===== PROVIDED DATA

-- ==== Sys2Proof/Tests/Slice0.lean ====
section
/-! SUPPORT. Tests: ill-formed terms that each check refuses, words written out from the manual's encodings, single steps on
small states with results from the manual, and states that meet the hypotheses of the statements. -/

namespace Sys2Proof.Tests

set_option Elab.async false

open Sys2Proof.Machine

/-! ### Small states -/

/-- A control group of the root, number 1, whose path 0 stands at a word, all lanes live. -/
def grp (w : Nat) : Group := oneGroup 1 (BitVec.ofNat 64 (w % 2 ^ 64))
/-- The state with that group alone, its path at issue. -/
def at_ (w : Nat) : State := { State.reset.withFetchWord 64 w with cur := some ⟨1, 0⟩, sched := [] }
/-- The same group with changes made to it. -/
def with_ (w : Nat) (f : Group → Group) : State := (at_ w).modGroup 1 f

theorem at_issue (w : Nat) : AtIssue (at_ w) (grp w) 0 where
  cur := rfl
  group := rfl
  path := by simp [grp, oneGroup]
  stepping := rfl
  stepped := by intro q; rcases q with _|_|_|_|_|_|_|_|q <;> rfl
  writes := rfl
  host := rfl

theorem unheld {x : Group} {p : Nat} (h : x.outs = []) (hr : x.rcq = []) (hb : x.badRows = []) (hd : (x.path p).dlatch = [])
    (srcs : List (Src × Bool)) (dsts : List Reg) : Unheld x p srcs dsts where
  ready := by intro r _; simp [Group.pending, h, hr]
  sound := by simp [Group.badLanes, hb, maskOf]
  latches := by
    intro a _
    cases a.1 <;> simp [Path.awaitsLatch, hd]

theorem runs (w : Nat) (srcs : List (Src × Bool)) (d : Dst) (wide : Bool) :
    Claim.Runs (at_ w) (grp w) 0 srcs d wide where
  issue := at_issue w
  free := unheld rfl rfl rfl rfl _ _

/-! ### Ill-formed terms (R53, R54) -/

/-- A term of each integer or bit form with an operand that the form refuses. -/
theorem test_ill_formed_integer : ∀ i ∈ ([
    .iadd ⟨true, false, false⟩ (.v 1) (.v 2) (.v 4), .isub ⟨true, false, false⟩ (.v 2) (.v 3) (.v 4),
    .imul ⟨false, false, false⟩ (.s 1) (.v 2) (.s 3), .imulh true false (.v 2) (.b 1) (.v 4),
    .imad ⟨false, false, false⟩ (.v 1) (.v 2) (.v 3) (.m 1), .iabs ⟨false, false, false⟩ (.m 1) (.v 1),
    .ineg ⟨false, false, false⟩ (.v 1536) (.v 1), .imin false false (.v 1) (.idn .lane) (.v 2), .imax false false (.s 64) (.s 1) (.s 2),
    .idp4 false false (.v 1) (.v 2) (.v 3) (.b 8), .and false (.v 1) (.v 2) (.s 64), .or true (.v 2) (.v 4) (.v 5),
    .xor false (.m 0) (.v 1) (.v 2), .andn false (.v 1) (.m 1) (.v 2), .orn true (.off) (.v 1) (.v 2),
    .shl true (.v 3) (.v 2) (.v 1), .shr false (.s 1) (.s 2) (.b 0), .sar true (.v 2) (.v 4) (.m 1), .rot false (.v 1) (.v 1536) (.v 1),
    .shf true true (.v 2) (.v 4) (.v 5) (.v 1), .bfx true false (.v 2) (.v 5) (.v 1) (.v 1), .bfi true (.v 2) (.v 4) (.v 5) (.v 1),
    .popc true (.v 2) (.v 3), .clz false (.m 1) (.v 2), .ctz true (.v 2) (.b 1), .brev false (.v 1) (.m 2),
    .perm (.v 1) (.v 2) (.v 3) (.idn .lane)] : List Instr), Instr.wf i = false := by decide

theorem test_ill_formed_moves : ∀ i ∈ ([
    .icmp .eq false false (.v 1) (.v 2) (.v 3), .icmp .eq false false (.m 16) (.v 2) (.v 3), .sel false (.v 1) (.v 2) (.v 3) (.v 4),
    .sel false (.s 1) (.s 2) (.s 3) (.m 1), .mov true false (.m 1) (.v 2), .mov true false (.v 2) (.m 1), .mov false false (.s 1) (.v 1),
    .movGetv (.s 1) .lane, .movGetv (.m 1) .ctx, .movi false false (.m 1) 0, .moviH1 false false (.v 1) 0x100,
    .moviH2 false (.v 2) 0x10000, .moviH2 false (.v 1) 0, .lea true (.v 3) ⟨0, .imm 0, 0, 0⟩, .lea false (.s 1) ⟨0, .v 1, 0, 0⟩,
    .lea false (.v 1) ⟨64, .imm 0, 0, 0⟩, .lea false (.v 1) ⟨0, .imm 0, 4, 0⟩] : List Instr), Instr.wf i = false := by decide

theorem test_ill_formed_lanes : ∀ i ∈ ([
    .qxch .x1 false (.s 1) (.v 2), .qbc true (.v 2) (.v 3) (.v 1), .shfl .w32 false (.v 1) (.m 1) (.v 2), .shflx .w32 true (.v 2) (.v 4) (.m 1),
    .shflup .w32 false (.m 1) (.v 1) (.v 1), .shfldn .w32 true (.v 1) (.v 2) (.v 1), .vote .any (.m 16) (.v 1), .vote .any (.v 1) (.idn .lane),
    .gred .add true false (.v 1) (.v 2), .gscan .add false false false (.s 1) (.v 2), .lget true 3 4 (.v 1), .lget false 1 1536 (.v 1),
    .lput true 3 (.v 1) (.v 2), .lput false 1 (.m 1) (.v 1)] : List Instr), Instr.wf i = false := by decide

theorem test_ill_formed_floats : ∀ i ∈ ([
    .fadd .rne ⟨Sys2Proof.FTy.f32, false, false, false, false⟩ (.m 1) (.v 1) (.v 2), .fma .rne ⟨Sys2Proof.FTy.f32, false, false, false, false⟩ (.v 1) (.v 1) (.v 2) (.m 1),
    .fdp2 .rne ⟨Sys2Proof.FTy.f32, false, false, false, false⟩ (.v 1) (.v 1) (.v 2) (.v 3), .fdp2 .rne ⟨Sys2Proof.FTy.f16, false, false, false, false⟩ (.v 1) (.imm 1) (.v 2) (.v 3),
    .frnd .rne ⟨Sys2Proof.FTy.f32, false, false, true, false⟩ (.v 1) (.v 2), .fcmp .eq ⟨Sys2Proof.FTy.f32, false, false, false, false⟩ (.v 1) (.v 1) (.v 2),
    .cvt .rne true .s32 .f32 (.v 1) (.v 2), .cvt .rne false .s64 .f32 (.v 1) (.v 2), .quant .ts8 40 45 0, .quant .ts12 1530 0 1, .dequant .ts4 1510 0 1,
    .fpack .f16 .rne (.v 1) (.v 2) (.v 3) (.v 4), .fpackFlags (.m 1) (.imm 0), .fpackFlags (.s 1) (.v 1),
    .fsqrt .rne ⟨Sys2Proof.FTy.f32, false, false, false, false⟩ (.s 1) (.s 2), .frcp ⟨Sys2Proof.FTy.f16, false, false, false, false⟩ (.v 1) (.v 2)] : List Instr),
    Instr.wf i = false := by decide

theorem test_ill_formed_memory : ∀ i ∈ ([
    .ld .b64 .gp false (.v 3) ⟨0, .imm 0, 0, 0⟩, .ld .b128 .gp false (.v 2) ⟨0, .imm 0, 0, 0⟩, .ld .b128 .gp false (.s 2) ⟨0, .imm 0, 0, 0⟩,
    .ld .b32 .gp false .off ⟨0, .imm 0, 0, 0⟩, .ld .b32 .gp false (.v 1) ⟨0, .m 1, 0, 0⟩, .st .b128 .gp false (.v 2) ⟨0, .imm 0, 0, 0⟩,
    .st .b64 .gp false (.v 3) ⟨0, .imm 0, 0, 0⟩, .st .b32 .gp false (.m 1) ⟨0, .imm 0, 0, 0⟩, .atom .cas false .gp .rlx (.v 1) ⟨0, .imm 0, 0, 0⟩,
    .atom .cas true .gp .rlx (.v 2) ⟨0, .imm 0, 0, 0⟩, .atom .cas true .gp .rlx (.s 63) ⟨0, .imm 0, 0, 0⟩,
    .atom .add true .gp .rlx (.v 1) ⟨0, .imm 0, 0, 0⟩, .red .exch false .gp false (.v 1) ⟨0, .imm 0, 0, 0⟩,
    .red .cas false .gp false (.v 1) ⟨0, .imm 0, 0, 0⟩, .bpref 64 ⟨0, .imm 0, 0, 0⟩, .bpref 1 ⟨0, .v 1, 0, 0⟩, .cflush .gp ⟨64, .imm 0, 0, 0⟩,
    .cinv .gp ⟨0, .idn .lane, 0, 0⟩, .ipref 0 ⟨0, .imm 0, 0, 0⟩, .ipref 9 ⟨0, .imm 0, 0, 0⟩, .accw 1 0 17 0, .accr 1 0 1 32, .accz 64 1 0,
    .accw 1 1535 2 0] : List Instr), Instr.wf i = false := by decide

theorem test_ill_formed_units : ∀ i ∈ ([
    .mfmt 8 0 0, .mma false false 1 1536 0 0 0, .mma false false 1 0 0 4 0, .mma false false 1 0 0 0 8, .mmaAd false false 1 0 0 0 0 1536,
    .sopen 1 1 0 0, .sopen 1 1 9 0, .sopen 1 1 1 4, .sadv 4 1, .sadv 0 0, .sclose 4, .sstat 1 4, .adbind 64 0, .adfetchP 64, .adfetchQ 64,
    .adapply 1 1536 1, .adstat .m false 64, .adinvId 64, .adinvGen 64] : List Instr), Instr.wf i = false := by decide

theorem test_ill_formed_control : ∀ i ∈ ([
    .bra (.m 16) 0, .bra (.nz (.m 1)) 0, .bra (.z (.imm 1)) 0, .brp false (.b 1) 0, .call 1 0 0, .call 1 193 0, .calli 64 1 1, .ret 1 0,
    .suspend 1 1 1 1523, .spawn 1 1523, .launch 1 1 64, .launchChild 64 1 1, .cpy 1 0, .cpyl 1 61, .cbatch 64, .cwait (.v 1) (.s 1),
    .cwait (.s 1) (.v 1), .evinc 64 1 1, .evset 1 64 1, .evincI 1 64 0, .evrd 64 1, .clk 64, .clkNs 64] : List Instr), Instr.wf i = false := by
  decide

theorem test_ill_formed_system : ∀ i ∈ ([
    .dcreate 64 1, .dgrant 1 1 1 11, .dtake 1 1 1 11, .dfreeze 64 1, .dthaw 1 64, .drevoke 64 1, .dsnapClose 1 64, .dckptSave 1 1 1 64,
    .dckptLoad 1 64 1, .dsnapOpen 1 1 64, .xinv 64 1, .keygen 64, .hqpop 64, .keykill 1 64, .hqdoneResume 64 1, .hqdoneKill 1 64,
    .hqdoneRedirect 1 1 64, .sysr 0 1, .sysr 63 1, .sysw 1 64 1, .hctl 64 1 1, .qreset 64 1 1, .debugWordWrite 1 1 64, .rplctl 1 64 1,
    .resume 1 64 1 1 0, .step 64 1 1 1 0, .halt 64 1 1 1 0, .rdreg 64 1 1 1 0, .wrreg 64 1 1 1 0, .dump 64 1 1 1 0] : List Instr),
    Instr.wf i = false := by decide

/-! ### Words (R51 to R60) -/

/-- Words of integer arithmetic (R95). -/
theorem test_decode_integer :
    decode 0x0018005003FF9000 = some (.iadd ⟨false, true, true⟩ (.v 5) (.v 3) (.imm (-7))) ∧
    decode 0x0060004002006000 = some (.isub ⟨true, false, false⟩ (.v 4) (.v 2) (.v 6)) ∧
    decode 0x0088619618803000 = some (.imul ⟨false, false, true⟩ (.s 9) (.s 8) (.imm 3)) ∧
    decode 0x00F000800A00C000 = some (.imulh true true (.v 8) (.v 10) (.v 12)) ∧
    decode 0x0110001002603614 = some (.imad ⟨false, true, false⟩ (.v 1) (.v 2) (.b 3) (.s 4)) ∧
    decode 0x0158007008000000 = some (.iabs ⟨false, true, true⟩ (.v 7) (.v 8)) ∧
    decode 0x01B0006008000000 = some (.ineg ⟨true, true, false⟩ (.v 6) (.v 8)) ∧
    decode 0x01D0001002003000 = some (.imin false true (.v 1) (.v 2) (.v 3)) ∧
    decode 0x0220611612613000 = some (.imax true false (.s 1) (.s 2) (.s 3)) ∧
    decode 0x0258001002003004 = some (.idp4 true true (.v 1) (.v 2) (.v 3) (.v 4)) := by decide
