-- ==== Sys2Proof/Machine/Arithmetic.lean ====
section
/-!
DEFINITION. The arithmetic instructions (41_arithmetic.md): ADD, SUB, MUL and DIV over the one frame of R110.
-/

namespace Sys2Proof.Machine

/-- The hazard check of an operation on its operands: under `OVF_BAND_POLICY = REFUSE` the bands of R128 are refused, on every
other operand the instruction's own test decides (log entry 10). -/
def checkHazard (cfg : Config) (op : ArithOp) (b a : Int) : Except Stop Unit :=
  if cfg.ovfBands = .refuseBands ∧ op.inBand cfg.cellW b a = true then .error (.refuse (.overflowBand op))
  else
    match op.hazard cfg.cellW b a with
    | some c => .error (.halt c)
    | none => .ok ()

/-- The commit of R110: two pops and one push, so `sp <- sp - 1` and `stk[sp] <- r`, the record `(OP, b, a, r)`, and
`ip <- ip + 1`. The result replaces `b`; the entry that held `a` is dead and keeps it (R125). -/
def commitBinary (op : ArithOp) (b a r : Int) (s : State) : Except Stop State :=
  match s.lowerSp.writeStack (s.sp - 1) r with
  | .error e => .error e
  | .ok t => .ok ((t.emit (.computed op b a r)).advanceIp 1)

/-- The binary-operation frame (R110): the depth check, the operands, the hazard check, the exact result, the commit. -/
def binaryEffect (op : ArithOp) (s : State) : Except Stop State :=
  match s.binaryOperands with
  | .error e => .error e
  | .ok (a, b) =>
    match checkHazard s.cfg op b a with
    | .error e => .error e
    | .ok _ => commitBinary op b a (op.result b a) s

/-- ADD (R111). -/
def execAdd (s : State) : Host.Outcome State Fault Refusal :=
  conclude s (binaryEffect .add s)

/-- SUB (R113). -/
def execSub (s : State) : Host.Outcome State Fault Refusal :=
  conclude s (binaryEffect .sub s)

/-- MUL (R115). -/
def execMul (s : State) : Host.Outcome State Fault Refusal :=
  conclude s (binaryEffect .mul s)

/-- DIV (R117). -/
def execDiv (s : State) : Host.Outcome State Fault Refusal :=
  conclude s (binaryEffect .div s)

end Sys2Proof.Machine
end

==========

WHAT YOU NEED TO DO:
Search the entries above for the string "operation". Copy each line in which it appears.

WRITTEN RESPONSE:
/-- The hazard check of an operation on its operands: under `OVF_BAND_POLICY = REFUSE` the bands of R128 are refused, on every
/-- The binary-operation frame (R110): the depth check, the operands, the hazard check, the exact result, the commit. -/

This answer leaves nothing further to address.